Gambling Addiction – Pathological Gambling

Gambling addiction is often participation in games of chance that dominates the life of an individual and leads to a decrease in social, professional, material and family values.

Symptoms of Gambling Addiction:

  • constant interest and loss of sense of time during the game
  • changing the circle of interests
  • constant thoughts about the game, fantasizing about gambling
  • loss of control
  • pronounced inability to stop gambling both after a large gain and after a series of losses
  • states of psychological discomfort, irritability, nervousness, restlessness in relatively short periods after another participation in the game and an irresistible desire to gamble again.

Such conditions of gambling addiction  are reminiscent of drug abstinence in some symptoms: headache, sleep disturbance, restlessness, bad mood, impaired concentration.

  • characteristically gradual increase in the frequency of gambling and the urge for increasing risks
  • periodic tension accompanied by excitement related to the game, an irresistible desire to gamble again
  • rapid decline in the ability to resist temptation.

The individual decides to stop gambling once and for all, and at the slightest provocation (meeting with friends, talking about gambling, proximity to the casino), gambling is repeated.

gambling addiction

Gambling Addiction in the UK

A recent survey says  that UK gambling addiction is much worse than thought.

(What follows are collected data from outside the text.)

/-- Launch commits: stand-alone a horizon that is a boundary at least 2,048 ticks ahead becomes the pending launch and any other is refused with
its code and record 0x0103, which cancels one that was pending (R55); the lead of a cascade takes one from 4,096 ticks ahead on, sends it to
every other position and waits for their answers, and reports code 1 in RNG_LAUNCH where it refuses; a module of a cascade that is not its
lead ignores the write; a member commits the lead's horizon and answers whether it did, and drops it when the lead cancels; the lead notes the
answers, and at the deadline cancels on every module where one is missing and names the first (of R450). In a cascade a horizon that fails both
tests is refused with the code of log entry 106, the model's choice. -/
def Obligations.LaunchesAreCommitted : Prop :=
  (∀ (p : Path) (v : Word) (h : U64) (s : State), s.opens p HZN_LAUNCH_HI → s.flag RNG_CTL_CASC_EN = false →
    h = BitVec.ofNat 64 (v.toNat * 2 ^ 32 + (s.reg HZN_LAUNCH_LO).toNat) → s.count.toNat + 2048 ≤ h.toNat → lowZero 10 h = true →
    ∃ t, exec (.launchCommit p v) s = .next t ∧ t.reg HZN_LAUNCH_HI = v ∧ t.flag HZN_STAT_LAUNCH_PEND = true ∧
      t.hz = { s.hz with launchAt := h } ∧ Framed [.regs, .mod, .hz] [HZN_LAUNCH_HI, HZN_STAT] (s.seen p) t) ∧
  (∀ (p : Path) (v : Word) (h : U64) (s : State), s.opens p HZN_LAUNCH_HI → s.flag RNG_CTL_CASC_EN = false →
    h = BitVec.ofNat 64 (v.toNat * 2 ^ 32 + (s.reg HZN_LAUNCH_LO).toNat) → h.toNat < s.count.toNat + 2048 ∨ lowZero 10 h = false →
    ∃ t, exec (.launchCommit p v) s = .next t ∧ t.reg HZN_LAUNCH_HI = v ∧ t.flag HZN_STAT_LAUNCH_PEND = false ∧
      t.flag HZN_STAT_LREF = true ∧ (t.fld HZN_STAT_LREF_CODE = 1 ∨ t.fld HZN_STAT_LREF_CODE = 2) ∧
      (lowZero 10 h = true → t.fld HZN_STAT_LREF_CODE = 1) ∧ (s.count.toNat + 2048 ≤ h.toNat → t.fld HZN_STAT_LREF_CODE = 2) ∧
      (s.canNumber = true → t.lastEvent = some (0x0103, [t.fld HZN_STAT_LREF_CODE])) ∧
      Framed [.regs, .aug] [HZN_LAUNCH_HI, HZN_STAT, AUG_RATE, AUG_STAT] (s.seen p) t) ∧
  (∀ (p : Path) (v : Word) (h : U64) (s : State), s.opens p HZN_LAUNCH_HI → s.flag RNG_CTL_CASC_EN = true → s.role = 1 →
    h = BitVec.ofNat 64 (v.toNat * 2 ^ 32 + (s.reg HZN_LAUNCH_LO).toNat) → s.count.toNat + 4096 ≤ h.toNat → lowZero 10 h = true →
    ∃ t, exec (.launchCommit p v) s = .next t ∧ ∃ u : State, t = u.sendAll 7 [0, h.toNat] ∧ u.reg HZN_LAUNCH_HI = v ∧
      u.flag HZN_STAT_LAUNCH_PEND = true ∧ u.hz = { s.hz with launchAt := h } ∧ u.reg RNG_LAUNCH = 0 ∧
      u.ring = { s.ring with confirmed := [], launchOpen := true } ∧
      Framed [.regs, .mod, .hz, .ring] [HZN_LAUNCH_HI, HZN_STAT, RNG_LAUNCH] (s.seen p) u) ∧
  (∀ (p : Path) (v : Word) (h : U64) (s : State), s.opens p HZN_LAUNCH_HI → s.flag RNG_CTL_CASC_EN = true → s.role = 1 →
    h = BitVec.ofNat 64 (v.toNat * 2 ^ 32 + (s.reg HZN_LAUNCH_LO).toNat) → h.toNat < s.count.toNat + 4096 ∨ lowZero 10 h = false →
    ∃ t, exec (.launchCommit p v) s = .next t ∧ t.reg HZN_LAUNCH_HI = v ∧ t.flag HZN_STAT_LAUNCH_PEND = false ∧ t.reg RNG_LAUNCH = 1 ∧
      (s.commitCode h ≠ 0 → t.flag HZN_STAT_LREF = true ∧ t.fld HZN_STAT_LREF_CODE = s.commitCode h ∧
        (s.canNumber = true → t.lastEvent = some (0x0103, [s.commitCode h]))) ∧
      Framed [.regs, .aug] [HZN_LAUNCH_HI, HZN_STAT, RNG_LAUNCH, AUG_RATE, AUG_STAT] (s.seen p) t) ∧
  (∀ (p : Path) (v : Word) (s : State), s.opens p HZN_LAUNCH_HI → s.flag RNG_CTL_CASC_EN = true → s.role ≠ 1 →
    ∃ t, exec (.launchCommit p v) s = .next t ∧ t.flag RNG_STAT_LOCAL_LAUNCH = true ∧ Framed [.regs] [RNG_STAT] (s.seen p) t) ∧
  (∀ (src : Fin 64) (h : U64) (s : State), s.flag RNG_CTL_CASC_EN = true → s.mod.st.serving = true → s.role ≠ 1 →
    src.val = s.fld RNG_ROLE_LEAD → s.commitCode h = 0 →
    ∃ t, exec (.launchMessage src h .commit) s = .next t ∧ ∃ u : State, t = u.sendMessage 7 src [2, h.toNat, 1] [] ∧
      u.flag HZN_STAT_LAUNCH_PEND = true ∧ u.hz = { s.hz with launchAt := h } ∧ Framed [.regs, .mod, .hz] [HZN_STAT] s u) ∧
  (∀ (src : Fin 64) (h : U64) (s : State), s.flag RNG_CTL_CASC_EN = true → s.mod.st.serving = true → s.role ≠ 1 →
    src.val = s.fld RNG_ROLE_LEAD → s.commitCode h ≠ 0 →
    ∃ t, exec (.launchMessage src h .commit) s = .next t ∧ ∃ u : State, t = u.sendMessage 7 src [2, h.toNat, 0] [] ∧
      u.flag HZN_STAT_LAUNCH_PEND = false ∧ u.flag HZN_STAT_LREF = true ∧ u.fld HZN_STAT_LREF_CODE = s.commitCode h ∧
      (s.canNumber = true → u.lastEvent = some (0x0103, [s.commitCode h])) ∧ Framed [.regs, .aug] [HZN_STAT, AUG_RATE, AUG_STAT] s u) ∧
  (∀ (src : Fin 64) (h : U64) (s : State), s.flag RNG_CTL_CASC_EN = true → s.mod.st.serving = true → s.role ≠ 1 →
    src.val = s.fld RNG_ROLE_LEAD →
    ∃ t, exec (.launchMessage src h .cancel) s = .next t ∧ t.flag HZN_STAT_LAUNCH_PEND = false ∧ Framed [.regs] [HZN_STAT] s t) ∧
  (∀ (src : Fin 64) (s : State), s.flag RNG_CTL_CASC_EN = true → s.mod.st.serving = true → s.role = 1 → s.ring.launchOpen = true →
    src.val ∉ s.ring.confirmed →
    exec (.launchMessage src s.hz.launchAt (.answer true)) s =
      .next { s with ring := { s.ring with confirmed := s.ring.confirmed ++ [src.val] } }) ∧
  (∀ (src : Fin 64) (h : U64) (s : State), exec (.launchMessage src h (.answer false)) s = .next s) ∧
  (∀ (c : Cascade) (s : State), s.role = 1 → s.ring.launchOpen = true → s.flag HZN_STAT_LAUNCH_PEND = true →
    s.hz.launchAt.toNat ≤ s.count.toNat + 1024 → s.cascade? = some c →
    (∀ q, q < c.xdim * c.ydim → q = s.position ∨ q ∈ s.ring.confirmed) →
    exec .launchConfirmDeadline s = .next { s with ring := { s.ring with launchOpen := false } }) ∧
  (∀ (c : Cascade) (q : Nat) (s : State), s.role = 1 → s.ring.launchOpen = true → s.flag HZN_STAT_LAUNCH_PEND = true →
    s.hz.launchAt.toNat ≤ s.count.toNat + 1024 → s.cascade? = some c → q < c.xdim * c.ydim → q ≠ s.position → q ∉ s.ring.confirmed →
    (∀ r, r < q → r = s.position ∨ r ∈ s.ring.confirmed) →
    ∃ t, exec .launchConfirmDeadline s = .next t ∧ ∃ u : State, t = u.sendAll 7 [1, s.hz.launchAt.toNat] ∧ u.ring = { s.ring with launchOpen := false } ∧
      u.flag HZN_STAT_LAUNCH_PEND = false ∧ u.reg RNG_LAUNCH = BitVec.ofNat 32 (q * 256 + 2) ∧ Framed [.regs, .ring] [HZN_STAT, RNG_LAUNCH] s u)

Gambling addiction rates may be much higher than generally thought. According to this research, nearly half of people with a pathological gambling problem are not getting any help.

In a survey authorized by the GambleAware charity, YouGov estimated that up to 2.7% of adults in Great Britain were problem gamblers. That’s nearly 1.4 million people with issues with gambling addiction. Experts say that true addiction rate is likely to be higher.
YouGov questioned 16,000 people for the survey.

The report also found that as many as 7% of adults, or 3.6 million people, report having been negatively affected by someone else’s gambling problem.

Overall, the research suggests that nearly 5 million British people have experienced harm linked to gambling, both family members and the gamblers.

However, both the YouGov survey and the health survey figures were likely to contain flaws, with the true rate of problem gambling likely to be closer to the commonly used 0.7% figure than YouGov’s 2.7% estimate.